哲学家进餐问题是一个多线程运用的经典例子,涉及到线程同步/互斥,临界区访问问题以及死锁问题。
哲学家问题的难点在于如何避免上述加粗字体的问题。本文采取两种方法解决这个问题。
1. 法一
一人开始拿筷子的时候,其他人不可以拿筷子
#include <stdio.h>
#include <stdlib.h>
#include <pthread.h>
#include <semaphore.h>
#define N 5
//某位哲学家开始拿第一支筷子时,其他哲学家全部不准拿筷子(即使他已经饿了),
//只可以放下,直到这位哲学家拿到一双筷子之后,允许其他筷子被拿起
sem_t chopsticks[N]; //筷子的编号
pthread_mutex_t mutex; //定义互斥锁
int philosophers[N] = {
0, 1, 2, 3, 4}; //哲学家的编号
void *philosopher(void *arg);
void delay(int len);
int main()
{
pthread_t philo[N];
srand(time(NULL));
//初始化信号量
for (int i = 0; i < N; i++)
{
sem_init(&chopsticks[i], 0, 1);
}
//初始化互斥锁
pthread_mutex_init(&mutex, NULL);
//创建线程
for (int i = 0; i < N; i++)
{
pthread_create(&philo[i], NULL, (void *)philosopher, &philosophers[i]);
}
//挂起线程
for (int i = 0; i < N; i++)
{
pthread_join(philo[i], NULL);
}
//销毁信号量
for (int i = 0; i < N; i++)
{
sem_destroy(&chopsticks[i]);
}
//销毁互斥锁
for (int i = 0; i < N; i++)
{
pthread_mutex_destroy(&mutex);
}
return 0;
}
void *philosopher(void *arg)
{
int i = *(int *)arg;
int left = i; //左筷子的编号和哲学家的编号相同
int right = (i + 1) % N;
while (1)
{
printf("Philosophy %d is thinking.\n", i);
delay(60000);
printf("Philosophy %d is hungry.\n", i);
//加锁
pthread_mutex_lock(&mutex);
sem_wait(&chopsticks[left]); //当这个哲学家的左筷子存在时,可以继续,否则等待
printf("Now philosophy %d had chopstick %d, He have only one, Can Not Eat!\n", i, left);
sem_wait(&chopsticks[right]);
printf("philosophy %d had chopstick %d, He have a pair of chopsticks, He Can Eat!\n", i, right);
//解锁
pthread_mutex_unlock(&mutex);
printf("philosophy %d begin eating!\n", i);
delay(60000);
sem_post(&chopsticks[left]);
sem_post(&chopsticks[right]);
printf("phylosophy %d lay down chopstick %d & %d\n", i, left, right);
}
}
void delay(int len)
{
int i = rand() % len;
int x;
while (i > 0)
{
x = rand() % len;
while (x > 0)
{
x--;
}
i--;
}
}
2. 法二
规定奇数号哲学家先拿左筷子,再拿右筷子;偶数号哲学家相反。

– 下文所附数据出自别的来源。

-- ==== Sys2Proof/Machine/Flash.lean ====
section
/-!
DEFINITION. The flash translation layer and the DRAM tier's frames (spec files 16, 17): tiles, blocks, programs, reads,
eviction, and what the supply allows.
-/
namespace Sys2Proof.Machine

/-- R386: a resident tile, whose copy has arrived. -/
def Tile.resident (t : Tile) : Bool := t.frame.isSome && t.reading.isNone

/-! ## Sleds and targets (R405, R407, R408) -/

def sledOf (target : Nat) : Nat := target / 128
def chanOf (target : Nat) : Nat := target / 16
def Dev.sledState (d : Dev) (n : Nat) : Nat := d.rg .SLED_STAT_STATE n

/-- A sled that reads serve (Table 17.2). -/
def Dev.sledReads (d : Dev) (n : Nat) : Bool := 2 ≤ d.sledState n && d.sledState n ≤ 4

/-- A tile that the flash holds (Table 17.4). -/
def Tile.onFlash (t : Tile) : Bool := t.st == 1 || t.st == 2

/-- R408: a tile whose unit stands on a sled that serves no reads. -/
def Dev.lostTile (d : Dev) (t : Tile) : Bool := t.onFlash && !d.sledReads (sledOf t.target)

/-- R407, R509: a target that takes new programs; in flush mode READ_ONLY serves too, and one of a fenced channel. -/
def Dev.writable (d : Dev) (n : Nat) (flush : Bool) : Bool :=
  (d.sledState (sledOf n) = 2 && (flush || !d.isFenced 0x41 (chanOf n))) || (flush && d.sledState (sledOf n) = 3)

def Dev.writables (d : Dev) (flush : Bool) : List Nat := (Tab.keys d.fl.targets).filter fun n => d.writable n flush

/-- Tiles that a block holds in one-bit mode: a third of the native ones of TLC, a quarter of those of QLC (R413). -/
def Target.slcTiles (x : Target) : Nat := x.perBlock / (if x.qlc then 4 else 3)

/-- The open block of a mode of a target with room, if any. -/
def Target.openBlk (x : Target) (native : Bool) : Option Nat :=
  (x.blks.find? fun p => !p.2.retired && !p.2.erasing && p.2.mode == (if native then 2 else 1)
    && decide (p.2.pages < (if native then x.perBlock else x.slcTiles))).map (·.1)

/-- R404: what the media table says of a target. -/
def Dev.mediaOf (d : Dev) (x : Target) : MediaPart :=
  Tab.get { qlc := x.qlc, tR := 0, tRslc := 0, tSus := 0, tProgJ := 0, tProgSlc := 0, tProg := 0, endurance := 0 } d.fl.media x.id

/-- R409: the blocks of a target that the node uses. -/
def Target.usable (x : Target) : Nat := x.cap.getD x.blocks

/-- R413: the blocks of a target that SLC_SHARE, in 1/1,000, sets aside. -/
def Target.slcBlks (x : Target) (share : Nat) : Nat := max 1 (ceilDiv (x.usable * share) 1000)

/-- LUN of a block, and its number there (Table 17.4). -/
def Target.lunOf (x : Target) (b : Nat) : Nat := b / max 1 (x.blocks / max 1 x.luns)
def Target.inLun (x : Target) (b : Nat) : Nat := b % max 1 (x.blocks / max 1 x.luns)

/-- A block that is not blank, or may not be opened. -/
def Blk.taken (b : Blk) : Bool := b.mode != 0 || b.retired || b.erasing

/-- R413, R415: the free block with the fewest erases, the lowest number first, while the mode has blocks left of its share; a block never
used has no erases. -/
def Target.freeBlk (x : Target) (native : Bool) (share : Nat) : Option Nat :=
  let used := (x.blks.filter fun p => p.2.mode == (if native then 2 else 1) && !p.2.retired).length
  if (if native then x.usable - x.slcBlks share else x.slcBlks share) ≤ used then none
  else
    let blank := ((List.range (x.blks.length + 1)).find? fun n => decide (n < x.usable) && !(Tab.has x.blks n)).toList.map fun n => (0, n)
    let free := (x.blks.filter fun p => !p.2.taken).map fun p => (p.2.erases, p.1)
    match blank ++ free with
    | [] => none
    | a :: r => some (r.foldl (fun b p => if p.1 < b.1 || (p.1 == b.1 && p.2 < b.2) then p else b) a).2

/-- Free blocks of a target. -/
def Target.freeCount (x : Target) : Nat := x.usable - (x.blks.filter fun p => p.2.taken).length

/-- SLC_SHARE of the format; a flush, and a tier without a format, take any block. -/
def Dev.slcShare (d : Dev) (flush : Bool) : Nat :=
  if flush then 1000 else match d.fl.format with | some f => f.2 | none => 1000

/-- Whether a target has room for a program. -/
def Target.room (x : Target) (native : Bool) (share : Nat) : Bool := (x.openBlk native).isSome || (x.freeBlk native share).isSome

/-- Operations in progress on a target. -/
def Dev.opsOn (d : Dev) (n : Nat) : List FOp := (Tab.vals d.fl.ops).filter fun o => o.target == n

/-- R415: the next writable target after the last one, in ascending order, wrapping, that has room, among those that a test
admits. -/
def Dev.nextTarget (d : Dev) (native flush : Bool) (p : Nat → Bool := fun _ => true) : Option Nat :=
  let ts := (d.writables flush).filter fun n => p n && match Tab.find d.fl.targets n with
    | some x => x.room native (d.slcShare flush)
    | none => false
  match ts.find? fun n => decide (d.fl.nextTarget ≤ n) with
  | some n => some n
  | none => ts.head?

/-! ## Buffer, journal bound, supply (R412 to R414, R426) -/

/-- Programs that only the journal reserve may serve (R413). -/
def Why.reserved : Why → Bool
  | .groupJournal .. => true
  | .stepJournal .. => true
  | .mapSegments .. => true
  | .runRecord => true
  | .panelSegs .. => true
  | _ => false

/-- Map segments that a program writes. -/
def Why.segs : Why → List Nat
  | .mapSegments l => l
  | .flushSegments l => l
  | .panelSegs _ l => l
  | _ => []

def FOp.segs (o : FOp) : List Nat := match o.why with | some w => w.segs | none => []

/-- Programs of the flush (Table 17.7). -/
def Why.flush : Why → Bool
  | .startRecord => true
  | .openPages => true
  | .flushSegments _ => true
  | .endRecord => true
  | _ => false

/-- Tiles of the write buffer in use, started programs included. -/
def Dev.bufUsed (d : Dev) : Nat :=
  Tab.count d.fl.map (fun t => t.st == 1) + sum (d.fl.journal.map (·.tiles)) + sum (d.fl.steps.map (·.tiles))
    + d.fl.segHome.length + sum ((Tab.vals d.fl.ops).map fun o => if o.kind == 1 && !o.native then o.tiles else 0)

/-- R413, R414: whether a program finds room in the write buffer. -/
def Dev.bufRoom (d : Dev) (w : Why) (n : Nat) : Bool :=
  let cap := d.rg .FTL_SLC_CAP_TILES
  let used := d.bufUsed
  if w.reserved then used + n ≤ cap
  else used * 100 < cap * d.rg .FTL_CFG_WAIT_PCT && (used + n) * 100 ≤ cap * (100 - d.rg .FTL_CFG_JRES_PCT)

/-- R410, R412: the map segment of a tile: 512 units, 256 tiles. -/
def segOf (tile : Nat) : Nat := tile / 256

/-- R412: the journal bound in segments of 4 KiB. -/
def Dev.segBound (d : Dev) : Nat := d.rg .FTL_JOURNAL_BOUND_MIB * 256

/-- Map segments being written back, or waiting to be. -/
def Dev.flyingSegs (d : Dev) : List Nat := (Tab.vals d.fl.ops ++ d.fl.wait).flatMap FOp.segs

/-- Segments that the programs in progress will dirty as they end. -/
def Dev.comingSegs (d : Dev) : List Nat :=
  (Tab.vals d.fl.ops).filterMap fun o => if o.kind = 1 then o.tile.map segOf else none

/-- R412: dirty segments, those being written back and those that programs in progress will dirty included. -/
def Dev.dirtyAll (d : Dev) : List Nat := (d.fl.dirtySegs ++ d.flyingSegs ++ d.comingSegs).eraseDups
def Dev.dirtyCount (d : Dev) : Nat := d.dirtyAll.length

/-- R412: whether dirtying some segments would pass the bound. -/
def Dev.boundHolds (d : Dev) (segs : List Nat) : Bool :=
  let more := segs.filter fun g => !d.dirtyAll.contains g
  more.isEmpty || decide (d.dirtyCount + more.length ≤ d.segBound)

/-- R412: a writer of a tile whose segment would pass the bound. -/
def Dev.segWaits (d : Dev) (tile : Option Nat) : Bool :=
  match tile with
  | none => false
  | some t => !d.boundHolds [segOf t]

/-- R426: whether a program may start at all. -/
def Dev.mayProgram (d : Dev) : Bool := d.rg .FTL_SUPPLY_NVLOW = 0 && d.rg .FTL_SUPPLY_FLUSH = 0

/-- R410, Table 17.4: the map entry of a logical unit of 32 KiB; units 2t and 2t + 1 are the halves of tile t. -/
def Dev.mapEntry (d : Dev) (unit : Nat) : Nat :=
  let t := d.tile (unit / 2)
  if !t.onFlash then t.st * 2 ^ 61
  else
    let (lun, blk) := match Tab.find d.fl.targets t.target with | some x => (x.lunOf t.blk, x.inLun t.blk) | none => (0, t.blk)
    t.st * 2 ^ 61 + chanOf t.target % 32 * 2 ^ 56 + t.target % 16 * 2 ^ 52 + lun % 4 * 2 ^ 50 + blk % 2 ^ 18 * 2 ^ 32
      + t.page % 2 ^ 16 * 2 ^ 16 + unit % 2 * 2 ^ 15

/-- R412: the 4 KiB of a map segment. -/
def Dev.segBytes (d : Dev) (g : Nat) : Bytes := (List.range 512).flatMap fun i => le 8 (d.mapEntry (512 * g + i))

/-- R410: the spare bytes of a programmed unit: its logical unit number, its write sequence, their CRC-32. Their order and the width of
the number are a DESIGN CHOICE (log 42). -/
def spareBytes (unit seq : Nat) : Bytes := let b := le 8 unit ++ le 8 seq; b ++ le 4 (crc32 b)

def Dev.dirtySeg (d : Dev) (tile : Nat) : Dev :=
  let g := segOf tile
  if d.fl.dirtySegs.contains g then d
  else
    { d with fl := { d.fl with dirtySegs := d.fl.dirtySegs ++ [g] } }

/-! ## Operations (R32, R402, R417) -/

/-- R32: the tracker is full. -/
def Dev.trackerFull (d : Dev) : Bool := d.fl.ops.length ≥ 32768

/-- An operation enters the tracker. -/
def Dev.issue (d : Dev) (o : FOp) : Nat × Dev :=
  let (n, d) := d.newId
  let d : Dev := { d with fl := { d.fl with ops := Tab.ins d.fl.ops n o } }
  (n, (d.bump .OPT_ISSUED_COUNT).raiseTo .OPT_PEAK_COUNT d.fl.ops.length)

def Dev.dropOp (d : Dev) (n : Nat) : Dev := { d with fl := { d.fl with ops := Tab.del d.fl.ops n } }

/-- R416: a journal program, which no read suspends. -/
def Why.journal : Why → Bool
  | .groupJournal .. => true
  | .stepJournal .. => true
  | _ => false

/-- R416, R417: a read is counted: it finds more than one read ahead on its target, or, as the only one, suspends a program or
an erase. -/
def Dev.countRead (d : Dev) (target : Nat) : Dev :=
  let on := (Tab.vals d.fl.ops).filter fun o => o.target == target
  let ahead := (on.filter fun o => o.kind == 0).length
  let c := chanOf target
  let d := d.bump .FLC_READS_COUNT 1 c
  let d := if ahead > 1 then d.bump .FLC_QDEEP_COUNT 1 c else d
  if ahead = 0 && on.any fun o => o.kind == 2 || (o.kind == 1 && !(match o.why with | some w => w.journal | none => false)) then
    d.bump .FLC_SUSPEND_COUNT 1 c
  else d

/-- R32: a unit stalls on the full tracker from now on. -/
def Dev.stall (d : Dev) : Dev := { d with fl := { d.fl with stallAt := some (d.fl.stallAt.getD d.now) } }

/-- R32: a read waits for a tracker entry. -/
def Dev.stallRead (d : Dev) (o : FOp) : Dev := ({ d with fl := { d.fl with stalled := d.fl.stalled ++ [o] } } : Dev).stall

/-- R402: a stall has ended: it counts, in TRACK cycles of 2/3 ns (R30). -/
def Dev.stallEnds (d : Dev) : Dev :=
  match d.fl.stallAt with
  | none => d
  | some a => ({ d with fl := { d.fl with stallAt := none } } : Dev).bump .OPT_STALL_CYCLES ((d.now - a) * 3 / 2)

/-! ## Frames and eviction (R382 to R388) -/

def Dev.packTiles (d : Dev) : Nat := sum (Tab.vals d.fl.packs)

/-- Tiles pinned by allocations of a partition, or of all. -/
def Dev.allocPins (d : Dev) (part : Option Nat) : Nat :=
  sum ((Tab.vals d.fl.allocs).map fun a => if a.hint == 0 && (part.isNone || part == some a.part) then a.tiles else 0)

/-- Every pinned tile of the shared pool. -/
def Dev.pinnedTiles (d : Dev) : Nat := d.allocPins none + d.packTiles + d.fl.internalPins

/-- Frames for cached tiles: the shared pool less the work reserve and the pins. -/
def Dev.cacheFrames (d : Dev) : Nat := d.rg .TIER_TOTAL_TILES - d.rg .TIER_WORK_TILES - d.pinnedTiles

/-- R384: the tiles that readers and writers hold: units of scans, tiles of walk groups, operations in flight, weight tiles being copied
into Track SRAM, tiles that a SET_HINT brings together. -/
def Dev.heldTiles (d : Dev) : List Nat :=
  ((d.fl.map.filter fun p => 0 < p.2.holds).map (·.1) ++ (Tab.vals d.fl.ops).filterMap (·.tile)
    ++ (Tab.vals d.ix.groups).filterMap (·.tile) ++ ((Tab.vals d.inf.passes).flatMap (·.weights)).filterMap (·.key)
    ++ (Tab.vals d.fl.jobs).flatMap (·.keep)).eraseDups

/-- The lowest number that a list does not hold. -/
def lowestFree (l : List Nat) : Nat := (sortBy (· < ·) l).foldl (fun n u => if u = n then n + 1 else n) 0

/-- R388: rank of a hint among tiles of equal age; a tile that was cached before its hint became NO_CACHE leaves last: DESIGN CHOICE
(log 41). -/
def evictRank (hint : Nat) : Nat := if hint = 3 then 0 else if hint = 2 then 1 else if hint = 1 then 2 else 3

/-- R388: the first of two tiles leaves before the second. -/
def evictsBefore (a b : Tile) : Bool :=
  b.age < a.age || (a.age == b.age && (evictRank a.hint < evictRank b.hint ||
    (evictRank a.hint == evictRank b.hint && a.frame.getD 0 < b.frame.getD 0)))

/-- R388: the tile to evict. -/
def Dev.victim (d : Dev) : Option Nat :=
  match d.fl.map.filter fun p => p.2.resident && !p.2.pinned && p.2.dirty.isNone && !d.heldTiles.contains p.1 with
  | [] => none
  | a :: r => some (r.foldl (fun (b p : Nat × Tile) => if evictsBefore p.2 b.2 then p else b) a).1

/-- R382, R388: tiles are evicted until n more frames fit those that are left for cached tiles; by fuel. -/
def Dev.fitCache : Nat → Dev → Nat → Dev
  | 0, d, _ => d
  | f + 1, d, n =>
    if Tab.count d.fl.map (fun t => t.frame.isSome && !t.pinned) + n ≤ d.cacheFrames then d
    else match d.victim with
      | none => d
      | some k => Dev.fitCache f ((d.updTile k fun t => { t with frame := none, age := 0 }).bump .TIER_EVICT_COUNT) n

/-- R382: cached tiles leave the frames that pins have taken. -/
def Dev.shrinkCache (d : Dev) : Dev := Dev.fitCache (d.fl.map.length + 1) d 0

/-- A frame for a miss, or for a tile that is pinned. The lowest free number is taken (DESIGN CHOICE, log 41). -/
def Dev.takeFrame (d : Dev) (pin : Bool := false) : Nat × Dev :=
  let d := if pin then d else Dev.fitCache (d.fl.map.length + 1) d 1
  (lowestFree ((Tab.vals d.fl.map).filterMap (·.frame)), d)

/-- Table 16.2: the age that an access sets. -/
def ageAtAccess (hint : Nat) : Nat := if hint = 3 then 255 else 0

这样就可以保证每次至少有一个人可以拿到两根筷子。
#include<stdio.h>
#include<stdlib.h>
#include<pthread.h>
#include<semaphore.h>
#include<time.h>
#define N 5
void delay(int len);
void *philosopher(void *arg);
//规定奇数号哲学家先拿左筷子再拿右筷子,而偶数号哲学家相反。
//所以将是 2,3 号哲学家竞争 3 号筷子,4,5 号哲学家竞争 5 号筷子。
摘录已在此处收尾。